9. Right to Erasure: Technical Process

When we receive a verified erasure request (GDPR Art. 17, or equivalent under CCPA § 1798.105), we will complete the following within 7 working days of verification:

  1. PostHog: delete the person profile associated with your email address and distinct_id via the PostHog person deletion API. This removes all event data linked to your identity.
  2. Brevo: delete your contact record from all QSECDEF lists (#43, #50, #40) via the Brevo contacts API. This removes your email address, attributes, and list memberships.
  3. Cloudflare / server logs: Cloudflare access logs cycle automatically per Cloudflare's retention schedule (7 days for standard plans). No manual deletion action is required or possible for standard CDN logs.
  4. QSECDEF membership database: if you have a membership record in any local or Cloudflare D1 database, your record will be deleted.
  5. Stripe: if you have made a payment, Stripe holds transaction records as an independent controller. Payment records are subject to Stripe's own data retention obligations (including financial regulation requirements that may require Stripe to retain transaction records for up to 7 years). We will instruct Stripe to delete any non-legally-required personal data. You may also contact Stripe directly at stripe.com/privacy.

After completion, we will send you a confirmation email stating that the deletion is complete. We retain only a minimum audit log: "Deletion requested: [DATE]. Deletion completed: [DATE]." This log contains only the dates, not your personal data, and is retained for 36 months for regulatory defensibility under GDPR Art. 30.

10. International Data Transfers

We are a United Kingdom company and operate under UK GDPR (for UK data subjects) and EU GDPR (for EU/EEA data subjects). Where we transfer personal data outside the UK or EEA, we rely on the following safeguards under GDPR Chapter V (Arts. 44-49):

  • PostHog Inc. (US): Standard Contractual Clauses (EU Commission Implementing Decision (EU) 2021/914), Controller to Processor, Module 2.
  • Cloudflare Inc. (US): Standard Contractual Clauses. Cloudflare has published a GDPR-compliant Data Processing Addendum incorporating SCCs.
  • Stripe Inc. (US): Standard Contractual Clauses. Stripe Payments Europe Ltd (Ireland) is the primary contracting entity for EU/UK transactions.
  • Brevo / Sendinblue SAS (France): no transfer outside the EEA for the primary processing. Sub-processors may be located in third countries; Brevo's DPA and sub-processor list govern those transfers.

For UK data subjects, we apply the UK International Data Transfer Agreement (UK IDTA) or the UK Addendum to the EU SCCs where required by the UK GDPR framework, in place of or in addition to the EU SCCs above.

11. Children's Data

Our services are directed at professionals and organisations. We do not knowingly collect personal data from individuals under the age of 16. If you believe we have inadvertently collected data from a minor, please contact us at info@qsecdef.com and we will delete it promptly.

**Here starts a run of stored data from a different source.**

/-- Settles O35, by the entries of a written memory. -/
theorem memoryWriteThenRead : Obligations.MemoryWriteThenRead := by
  intro s ea b v
  refine ⟨?entry_there, Memory.read_write_same _ _ _, fun hb => ?elsewhere, fun hhi => ?raised, fun hi hhi hle => ?kept,
    fun hnone => ?reads_zero, fun w hw => ?reads_entry⟩
  case entry_there => simp [Memory.entry_write]
  case elsewhere =>
    have hne : ea.toInt ≠ b.toInt := fun e => hb (BitVec.toInt_inj.1 e).symm
    exact ⟨by rw [State.memWrite_mem, Memory.entry_write, if_neg hne], Memory.read_write_other hne⟩
  case raised =>
    rcases hhi with hhi | ⟨hi, hhi, hlt⟩
    · simp [hhi, raiseHi]
    · simp [hhi, raiseHi, hlt]
  case kept => simp [hhi, raiseHi, hle.not_gt]
  case reads_zero => simp [State.memRead, Memory.read, hnone, Memory.absent]
  case reads_entry => simp [State.memRead, Memory.read, hw]

end Sys2Proof.Proofs
end

section
/-! PROOFS. The texts of the records and the blocks emitted so far decide nothing a step does (30_encoding.md R72;
47_trace_recorder.md R170; 60_exceptions.md R205). -/

namespace Sys2Proof.Machine

open Sys2Proof.Claims

/-! ### An instruction sees neither the store nor the trace -/

/-- The state without its records and its blocks: all that `AgreeButForText` compares as it stands. -/
def State.withoutTexts (s : State) : State := { s with trace := [], istore := [] }

/-- The second answer's next state is the first's, without records and blocks. -/
def FollowsWithoutTexts (p q : Result) : Prop := ∀ t, p = .next t → q = .next t.withoutTexts

variable {s t s' t' : State}

theorem FollowsWithoutTexts.next : FollowsWithoutTexts (.next t) (.next t.withoutTexts) := by
  rintro _ ⟨⟩; rfl

theorem FollowsWithoutTexts.checked {p q : Result} (i : Instr) (h : FollowsWithoutTexts p q) :
    FollowsWithoutTexts (s.checked i p) (s.withoutTexts.checked i q) := by
  by_cases hw : i.WellFormed
  · rwa [State.checked_ok hw, State.checked_ok hw]
  · rw [State.checked_bad hw, State.checked_bad hw]; exact .next

theorem FollowsWithoutTexts.alignedAccess {p q : Result} (ea : Word) (h : FollowsWithoutTexts p q) :
    FollowsWithoutTexts (s.alignedAccess ea p) (s.withoutTexts.alignedAccess ea q) := by
  by_cases ha : aligned ea = true
  · rwa [State.alignedAccess_ok ha, State.alignedAccess_ok ha]
  · rw [State.alignedAccess_bad ha, State.alignedAccess_bad ha]; exact .next

theorem State.writeReg_withoutTexts (s : State) (i : Nat) (v : Word) :
    s.withoutTexts.writeReg i v = (s.writeReg i v).withoutTexts := by
  have hz : s.withoutTexts.isZeroReg i = s.isZeroReg i := rfl
  unfold writeReg
  rw [hz]
  split <;> rfl

theorem FollowsWithoutTexts.write (rd : Nat) (v : Word) :
    FollowsWithoutTexts (.next (s.writeReg rd v).advance) (.next (s.withoutTexts.writeReg rd v).advance) := by
  rw [State.writeReg_withoutTexts]; exact .next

12. Changes to This Policy

We may update this privacy policy when our data processing activities change, when new third-party services are introduced, or when regulatory requirements change. Changes will be posted on this page with an updated "last updated" date. For material changes, we will notify active subscribers by email. We will not reduce your rights under this policy without your explicit consent.